_Task to carry out_
The data below holds a line containing "def faultByWalk (f" and a line containing "(R77, R78). -/"; please quote exactly those two lines and every line between them, and nothing else.

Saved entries
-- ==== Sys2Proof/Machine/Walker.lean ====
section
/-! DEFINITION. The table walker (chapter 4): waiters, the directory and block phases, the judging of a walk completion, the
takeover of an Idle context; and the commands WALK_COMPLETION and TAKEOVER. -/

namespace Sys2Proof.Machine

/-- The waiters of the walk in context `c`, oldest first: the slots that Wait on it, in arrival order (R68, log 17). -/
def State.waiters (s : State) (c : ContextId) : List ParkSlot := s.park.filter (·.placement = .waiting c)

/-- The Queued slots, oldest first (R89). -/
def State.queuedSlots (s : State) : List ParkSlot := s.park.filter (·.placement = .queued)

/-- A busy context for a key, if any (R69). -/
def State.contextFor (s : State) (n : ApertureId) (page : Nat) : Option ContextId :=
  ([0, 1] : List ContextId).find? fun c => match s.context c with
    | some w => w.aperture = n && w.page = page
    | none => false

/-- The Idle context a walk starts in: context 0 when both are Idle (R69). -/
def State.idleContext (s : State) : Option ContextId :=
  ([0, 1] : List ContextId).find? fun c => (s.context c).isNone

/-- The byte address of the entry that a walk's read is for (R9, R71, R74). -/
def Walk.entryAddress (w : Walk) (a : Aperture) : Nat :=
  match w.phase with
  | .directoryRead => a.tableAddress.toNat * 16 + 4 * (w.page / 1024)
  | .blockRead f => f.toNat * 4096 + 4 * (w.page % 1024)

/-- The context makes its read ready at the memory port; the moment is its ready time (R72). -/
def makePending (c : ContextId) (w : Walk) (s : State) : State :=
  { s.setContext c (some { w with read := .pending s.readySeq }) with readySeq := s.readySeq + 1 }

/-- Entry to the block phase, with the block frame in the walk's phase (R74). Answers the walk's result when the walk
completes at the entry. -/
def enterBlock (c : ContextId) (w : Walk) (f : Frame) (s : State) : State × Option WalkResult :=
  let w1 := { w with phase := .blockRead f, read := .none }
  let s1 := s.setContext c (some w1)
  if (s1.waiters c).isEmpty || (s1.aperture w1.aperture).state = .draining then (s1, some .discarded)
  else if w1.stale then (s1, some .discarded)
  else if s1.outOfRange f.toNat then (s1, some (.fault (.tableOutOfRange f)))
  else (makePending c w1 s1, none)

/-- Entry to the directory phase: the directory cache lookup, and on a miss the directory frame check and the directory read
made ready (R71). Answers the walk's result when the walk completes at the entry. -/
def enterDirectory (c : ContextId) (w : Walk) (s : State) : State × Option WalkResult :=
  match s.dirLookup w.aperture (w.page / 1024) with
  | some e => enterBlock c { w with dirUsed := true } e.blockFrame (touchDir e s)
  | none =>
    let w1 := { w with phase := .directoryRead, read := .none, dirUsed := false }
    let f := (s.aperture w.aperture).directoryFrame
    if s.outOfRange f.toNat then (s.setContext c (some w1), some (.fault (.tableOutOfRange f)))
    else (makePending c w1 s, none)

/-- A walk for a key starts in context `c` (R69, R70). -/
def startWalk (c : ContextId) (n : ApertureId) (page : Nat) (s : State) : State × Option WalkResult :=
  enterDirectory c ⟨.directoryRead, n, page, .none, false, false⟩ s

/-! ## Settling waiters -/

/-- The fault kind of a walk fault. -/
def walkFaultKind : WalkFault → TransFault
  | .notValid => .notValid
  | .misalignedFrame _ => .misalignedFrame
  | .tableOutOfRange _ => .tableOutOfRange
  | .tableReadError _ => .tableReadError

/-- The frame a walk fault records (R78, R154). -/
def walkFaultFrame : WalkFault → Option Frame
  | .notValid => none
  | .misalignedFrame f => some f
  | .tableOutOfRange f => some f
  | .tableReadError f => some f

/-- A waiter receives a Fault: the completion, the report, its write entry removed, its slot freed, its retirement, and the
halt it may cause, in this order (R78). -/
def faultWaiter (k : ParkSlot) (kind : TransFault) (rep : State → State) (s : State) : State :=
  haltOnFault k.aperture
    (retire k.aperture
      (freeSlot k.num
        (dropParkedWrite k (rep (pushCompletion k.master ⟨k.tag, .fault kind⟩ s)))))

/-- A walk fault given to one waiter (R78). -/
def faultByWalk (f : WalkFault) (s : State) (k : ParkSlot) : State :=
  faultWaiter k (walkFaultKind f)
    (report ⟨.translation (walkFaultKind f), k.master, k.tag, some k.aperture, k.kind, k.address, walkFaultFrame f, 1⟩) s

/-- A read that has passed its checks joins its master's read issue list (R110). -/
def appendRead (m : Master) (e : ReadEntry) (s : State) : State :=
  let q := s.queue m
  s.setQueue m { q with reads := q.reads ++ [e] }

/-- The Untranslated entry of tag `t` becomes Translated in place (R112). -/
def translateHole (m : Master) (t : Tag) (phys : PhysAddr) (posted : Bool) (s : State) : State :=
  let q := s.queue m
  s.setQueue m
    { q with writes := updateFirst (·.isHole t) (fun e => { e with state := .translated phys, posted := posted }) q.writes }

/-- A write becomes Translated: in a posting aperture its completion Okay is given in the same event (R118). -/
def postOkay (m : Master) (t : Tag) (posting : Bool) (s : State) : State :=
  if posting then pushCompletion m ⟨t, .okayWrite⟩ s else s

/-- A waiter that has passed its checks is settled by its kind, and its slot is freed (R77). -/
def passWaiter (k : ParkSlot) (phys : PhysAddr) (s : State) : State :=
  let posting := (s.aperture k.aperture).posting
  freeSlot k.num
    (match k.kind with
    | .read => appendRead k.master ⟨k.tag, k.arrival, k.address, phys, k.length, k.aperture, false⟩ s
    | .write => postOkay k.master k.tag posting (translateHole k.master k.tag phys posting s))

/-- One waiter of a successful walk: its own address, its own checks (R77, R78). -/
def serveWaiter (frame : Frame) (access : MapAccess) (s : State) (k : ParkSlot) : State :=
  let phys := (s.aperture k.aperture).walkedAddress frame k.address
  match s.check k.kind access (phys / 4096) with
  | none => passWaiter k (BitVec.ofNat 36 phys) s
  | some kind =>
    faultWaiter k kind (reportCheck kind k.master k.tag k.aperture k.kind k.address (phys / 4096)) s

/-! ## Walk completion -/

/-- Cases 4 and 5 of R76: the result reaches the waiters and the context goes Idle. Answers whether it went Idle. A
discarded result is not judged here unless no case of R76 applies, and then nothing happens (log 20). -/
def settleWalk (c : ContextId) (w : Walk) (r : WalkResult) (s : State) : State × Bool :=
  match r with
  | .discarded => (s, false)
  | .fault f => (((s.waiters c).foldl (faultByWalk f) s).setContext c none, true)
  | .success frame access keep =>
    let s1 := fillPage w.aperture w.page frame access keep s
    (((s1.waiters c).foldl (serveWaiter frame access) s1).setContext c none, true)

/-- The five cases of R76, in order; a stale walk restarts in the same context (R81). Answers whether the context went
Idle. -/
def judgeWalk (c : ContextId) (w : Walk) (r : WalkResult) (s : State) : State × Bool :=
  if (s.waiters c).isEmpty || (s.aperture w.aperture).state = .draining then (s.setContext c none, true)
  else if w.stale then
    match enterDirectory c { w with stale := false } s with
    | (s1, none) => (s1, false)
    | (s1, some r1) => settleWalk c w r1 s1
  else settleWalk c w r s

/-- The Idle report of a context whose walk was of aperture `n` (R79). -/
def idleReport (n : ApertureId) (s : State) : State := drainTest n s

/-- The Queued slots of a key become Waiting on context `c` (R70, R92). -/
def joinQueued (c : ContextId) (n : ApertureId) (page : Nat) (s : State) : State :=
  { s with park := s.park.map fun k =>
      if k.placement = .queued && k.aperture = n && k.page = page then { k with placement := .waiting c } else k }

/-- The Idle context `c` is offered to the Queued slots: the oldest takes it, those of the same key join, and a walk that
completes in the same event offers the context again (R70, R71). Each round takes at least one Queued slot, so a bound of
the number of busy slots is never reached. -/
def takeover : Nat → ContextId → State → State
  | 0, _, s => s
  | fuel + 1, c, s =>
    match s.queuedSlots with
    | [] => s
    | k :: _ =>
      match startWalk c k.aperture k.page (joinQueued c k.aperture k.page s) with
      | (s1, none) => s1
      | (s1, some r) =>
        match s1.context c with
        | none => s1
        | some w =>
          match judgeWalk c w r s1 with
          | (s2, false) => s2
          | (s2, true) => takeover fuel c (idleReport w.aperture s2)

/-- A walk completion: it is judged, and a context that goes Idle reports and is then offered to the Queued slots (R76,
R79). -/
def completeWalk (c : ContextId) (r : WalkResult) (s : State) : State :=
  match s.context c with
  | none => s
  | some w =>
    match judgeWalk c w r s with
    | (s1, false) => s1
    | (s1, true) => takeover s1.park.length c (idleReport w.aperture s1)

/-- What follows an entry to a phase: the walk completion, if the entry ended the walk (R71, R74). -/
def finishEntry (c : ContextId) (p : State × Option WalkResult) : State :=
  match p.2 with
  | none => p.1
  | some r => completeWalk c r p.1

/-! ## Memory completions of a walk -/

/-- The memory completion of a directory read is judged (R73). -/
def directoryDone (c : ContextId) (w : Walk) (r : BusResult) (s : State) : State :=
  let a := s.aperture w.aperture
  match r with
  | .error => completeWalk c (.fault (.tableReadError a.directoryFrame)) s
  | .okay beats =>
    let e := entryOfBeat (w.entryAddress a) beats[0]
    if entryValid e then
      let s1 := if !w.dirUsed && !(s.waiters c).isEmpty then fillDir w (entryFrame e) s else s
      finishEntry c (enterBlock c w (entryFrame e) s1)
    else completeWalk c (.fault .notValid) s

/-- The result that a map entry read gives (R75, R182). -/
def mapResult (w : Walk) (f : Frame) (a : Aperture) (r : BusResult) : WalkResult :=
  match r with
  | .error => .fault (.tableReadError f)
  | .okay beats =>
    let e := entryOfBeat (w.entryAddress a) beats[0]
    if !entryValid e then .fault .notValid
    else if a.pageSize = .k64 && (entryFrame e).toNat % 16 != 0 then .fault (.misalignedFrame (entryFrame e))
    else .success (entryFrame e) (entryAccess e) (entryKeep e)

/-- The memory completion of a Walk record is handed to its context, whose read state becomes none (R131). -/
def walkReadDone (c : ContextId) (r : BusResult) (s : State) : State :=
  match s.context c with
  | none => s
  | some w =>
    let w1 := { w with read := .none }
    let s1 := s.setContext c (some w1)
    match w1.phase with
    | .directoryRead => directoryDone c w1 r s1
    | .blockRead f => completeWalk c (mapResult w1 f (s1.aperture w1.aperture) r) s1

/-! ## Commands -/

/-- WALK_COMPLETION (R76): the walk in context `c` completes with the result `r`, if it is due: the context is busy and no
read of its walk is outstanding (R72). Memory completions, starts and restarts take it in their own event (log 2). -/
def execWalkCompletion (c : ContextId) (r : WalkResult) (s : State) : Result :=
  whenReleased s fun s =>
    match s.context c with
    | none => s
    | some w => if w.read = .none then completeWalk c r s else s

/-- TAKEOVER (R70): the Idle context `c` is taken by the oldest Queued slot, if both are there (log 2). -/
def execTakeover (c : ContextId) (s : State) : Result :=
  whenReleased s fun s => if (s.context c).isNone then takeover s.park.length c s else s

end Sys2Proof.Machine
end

_Answer box_
def faultByWalk (f : WalkFault) (s : State) (k : ParkSlot) : State :=
  faultWaiter k (walkFaultKind f)
    (report ⟨.translation (walkFaultKind f), k.master, k.tag, some k.aperture, k.kind, k.address, walkFaultFrame f, 1⟩) s

/-- A read that has passed its checks joins its master's read issue list (R110). -/
def appendRead (m : Master) (e : ReadEntry) (s : State) : State :=
  let q := s.queue m
  s.setQueue m { q with reads := q.reads ++ [e] }

/-- The Untranslated entry of tag `t` becomes Translated in place (R112). -/
def translateHole (m : Master) (t : Tag) (phys : PhysAddr) (posted : Bool) (s : State) : State :=
  let q := s.queue m
  s.setQueue m
    { q with writes := updateFirst (·.isHole t) (fun e => { e with state := .translated phys, posted := posted }) q.writes }

/-- A write becomes Translated: in a posting aperture its completion Okay is given in the same event (R118). -/
def postOkay (m : Master) (t : Tag) (posting : Bool) (s : State) : State :=
  if posting then pushCompletion m ⟨t, .okayWrite⟩ s else s

/-- A waiter that has passed its checks is settled by its kind, and its slot is freed (R77). -/
def passWaiter (k : ParkSlot) (phys : PhysAddr) (s : State) : State :=
  let posting := (s.aperture k.aperture).posting
  freeSlot k.num
    (match k.kind with
    | .read => appendRead k.master ⟨k.tag, k.arrival, k.address, phys, k.length, k.aperture, false⟩ s
    | .write => postOkay k.master k.tag posting (translateHole k.master k.tag phys posting s))

/-- One waiter of a successful walk: its own address, its own checks (R77, R78). -/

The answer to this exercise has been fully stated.